Üniversitenin eski rektörlerinden Erdoğan Teziç ve tarihçi İlber Ortaylı ise arşivde bulunan kitaplara dikkat çekti. Binada kendi bağışladığı 6 bin kitabın olduğunu söyleyen Ortaylı, bu kitaplardan bazılarının bulunamayacak nitelikte olduğunu söyledi.

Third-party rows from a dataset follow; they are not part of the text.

-- ==== Sys2Proof/Decode.lean ====
section
/-! DEFINITION. The decoder of command and event words, total, rejecting by name (30_encoding.md R131, R136, R140, R141, R145,
R146), and the encoder after it, written from the same tables. -/

namespace Sys2Proof

/-- Why a word is reserved (R145 for commands, R146 for events). -/
inductive DecodeError where
  /-- `OP` is 0x00 or 0x10 to 0xFF. -/
  | reservedOp (op : Byte)
  /-- `Z` is not 0. -/
  | nonzeroZ
  /-- `MODE` is set in a command without a mode operand. -/
  | modeNotZero
  /-- `ID` is not 0 in a command without an id operand. -/
  | idNotZero
  /-- `KIND` is 0x0 or 0x4 to 0xF. -/
  | reservedKind (kind : BitVec 4)
  /-- `UNIT` is 13 to 15. -/
  | reservedUnit (unit : BitVec 4)
  deriving DecidableEq, Repr

/-- What is presented at a port: a command word with its three operand words (R131), or an event word (R140). -/
inductive PortWords where
  | command (cmd a0 a1 a2 : Word)
  | event (evt : Byte)
  deriving DecidableEq, Repr, Inhabited

/-- Field `OP`, bits 31:24 (R131). -/
def opField (cmd : Word) : Byte := cmd.extractLsb' 24 8
/-- Field `Z`, bits 23:17. -/
def zField (cmd : Word) : BitVec 7 := cmd.extractLsb' 17 7
/-- Field `MODE`, bit 16. -/
def modeField (cmd : Word) : BitVec 1 := cmd.extractLsb' 16 1
/-- Field `ID`, bits 15:0. -/
def idField (cmd : Word) : BitVec 16 := cmd.extractLsb' 0 16
/-- Field `KIND`, bits 7:4 (R140). -/
def kindField (evt : Byte) : BitVec 4 := evt.extractLsb' 4 4
/-- Field `UNIT`, bits 3:0. -/
def unitField (evt : Byte) : BitVec 4 := evt.extractLsb' 0 4

/-- `MODE`: 0 = `POLLING`, 1 = `INTERRUPT` (R137). -/
def modeOfBit (b : BitVec 1) : Mode := if b = 1#1 then .interrupt else .polling

/-- A command with an id operand and no mode operand: `MODE` must be 0 (R131). -/
def withId (cmd : Word) (f : BitVec 16 → Instr) : Except DecodeError Instr :=
  if modeField cmd = 0#1 then .ok (f (idField cmd)) else .error .modeNotZero

/-- A command with neither operand: `MODE` and `ID` must be 0 (R131). -/
def withNone (cmd : Word) (i : Instr) : Except DecodeError Instr :=
  if modeField cmd = 0#1 then (if idField cmd = 0#16 then .ok i else .error .idNotZero) else .error .modeNotZero

/-- A command with a mode operand only: `ID` must be 0 (R131). -/
def withMode (cmd : Word) (f : Mode → Instr) : Except DecodeError Instr :=
  if idField cmd = 0#16 then .ok (f (modeOfBit (modeField cmd))) else .error .idNotZero

/-- The opcode map (R136) for a word whose `Z` is 0. Operand words a command does not use are ignored (R131). -/
def decodeOp (cmd a0 a1 a2 : Word) : Except DecodeError Instr :=
  match (opField cmd).toNat with
  | 0x01 => withNone cmd (.init a0)
  | 0x02 => withNone cmd .deinit
  | 0x03 => withId cmd fun c => .writeIb c a0
  | 0x04 => withId cmd fun c => .readIb c a0
  | 0x05 => withId cmd fun c => .setupEb c a0 a1 a2
  | 0x06 => withId cmd .syncTransmit
  | 0x07 => withId cmd .asyncTransmit
  | 0x08 => withId cmd .cancel
  | 0x09 => withId cmd .getJobResult
  | 0x0A => withId cmd .getSeqResult
  | 0x0B => withNone cmd .getStatus
  | 0x0C => withId cmd .getHwunitStatus
  | 0x0D => withMode cmd .setAsyncMode
  | 0x0E => .ok (.setHwunitAsyncMode (idField cmd) (modeOfBit (modeField cmd)))
  | 0x0F => withNone cmd .mainFunctionHandling
  | _ => .error (.reservedOp (opField cmd))

/-- The command decoder (R131, R136, R145). -/
def decodeCommand (cmd a0 a1 a2 : Word) : Except DecodeError Instr :=
  if zField cmd = 0#7 then decodeOp cmd a0 a1 a2 else .error .nonzeroZ

/-- The event decoder (R140, R141, R146). -/
def decodeEvent (evt : Byte) : Except DecodeError Instr :=
  if (unitField evt).toNat < 13 then
    match (kindField evt).toNat with
    | 0x1 => .ok (.evFifo (unitField evt))
    | 0x2 => .ok (.evDmaTx (unitField evt))
    | 0x3 => .ok (.evDmaRx (unitField evt))
    | _ => .error (.reservedKind (kindField evt))
  else .error (.reservedUnit (unitField evt))

/-- The decoder of whatever a port presents; nothing changes how a word is decoded (R147). -/
def decode : PortWords → Except DecodeError Instr
  | .command cmd a0 a1 a2 => decodeCommand cmd a0 a1 a2
  | .event evt => decodeEvent evt

/-- What the ports present for `nbits` bits numbered as spec/opcode_table.json numbers them: 8 bits are an event word; 32 bits
are a command word, with the operand words `A0`, `A1`, `A2` in the bits above. -/
def portWordsOfBits (nbits w : Nat) : Option PortWords :=
  if nbits = 8 then some (.event (BitVec.ofNat 8 w))
  else if nbits = 32 then
    some (.command (BitVec.ofNat 32 w) (BitVec.ofNat 32 (w / 2 ^ 32)) (BitVec.ofNat 32 (w / 2 ^ 64))
      (BitVec.ofNat 32 (w / 2 ^ 96)))
  else none

/-- The instruction the decoder reads from an opcode-table word of `nbits` bits. -/
def decodeTableWord (nbits w : Nat) : Option Instr :=
  match portWordsOfBits nbits w with
  | none => none
  | some p =>
    match decode p with
    | .ok i => some i
    | .error _ => none

/-- `MODE` as a bit (R137). -/
def modeBit : Mode → BitVec 1
  | .polling => 0#1
  | .interrupt => 1#1

/-- The command word of format C (R131): `OP` from bit 24, `Z` = 0, `MODE` at bit 16, `ID` from bit 0. -/
def commandWord (op : Byte) (mode : BitVec 1) (id : BitVec 16) : Word :=
  BitVec.ofNat 32 (op.toNat * 0x1000000 + mode.toNat * 0x10000 + id.toNat)

/-- The event word of format E (R140): `KIND` from bit 4, `UNIT` from bit 0. -/
def eventWord (kind unit : BitVec 4) : Byte := BitVec.ofNat 8 (kind.toNat * 0x10 + unit.toNat)

/-- The encoder: the words of an instruction (R136, R141); operand words an instruction does not use are written 0. -/
def encode : Instr → PortWords
  | .init a0 => .command (commandWord 0x01 0 0) a0 0 0
  | .deinit => .command (commandWord 0x02 0 0) 0 0 0
  | .writeIb c a0 => .command (commandWord 0x03 0 c) a0 0 0
  | .readIb c a0 => .command (commandWord 0x04 0 c) a0 0 0
  | .setupEb c a0 a1 a2 => .command (commandWord 0x05 0 c) a0 a1 a2
  | .syncTransmit s => .command (commandWord 0x06 0 s) 0 0 0
  | .asyncTransmit s => .command (commandWord 0x07 0 s) 0 0 0
  | .cancel s => .command (commandWord 0x08 0 s) 0 0 0
  | .getJobResult j => .command (commandWord 0x09 0 j) 0 0 0
  | .getSeqResult s => .command (commandWord 0x0A 0 s) 0 0 0
  | .getStatus => .command (commandWord 0x0B 0 0) 0 0 0
  | .getHwunitStatus u => .command (commandWord 0x0C 0 u) 0 0 0
  | .setAsyncMode m => .command (commandWord 0x0D (modeBit m) 0) 0 0 0
  | .setHwunitAsyncMode u m => .command (commandWord 0x0E (modeBit m) u) 0 0 0
  | .mainFunctionHandling => .command (commandWord 0x0F 0 0) 0 0 0
  | .evFifo u => .event (eventWord 0x1 u)
  | .evDmaTx u => .event (eventWord 0x2 u)
  | .evDmaRx u => .event (eventWord 0x3 u)

end Sys2Proof
end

Binanın onarımı için Galatasaray kurumu mensuplarına büyük iş düştüğünü söyleyen Teziç ise, "Bina bir şekilde restore edilebilir. Ancak çok zengin bir kitap malzemesi vardı orada. Ben 50 yıllık kitaplarımı oraya bağışlamıştım. Başka yerlerde bulunma imkanı olmayan nadide eserler bulunuyordu. Bunların hepsi heralde kullanılamayacak hale geldi. Bunların telafisi çok zor" diye konuştu.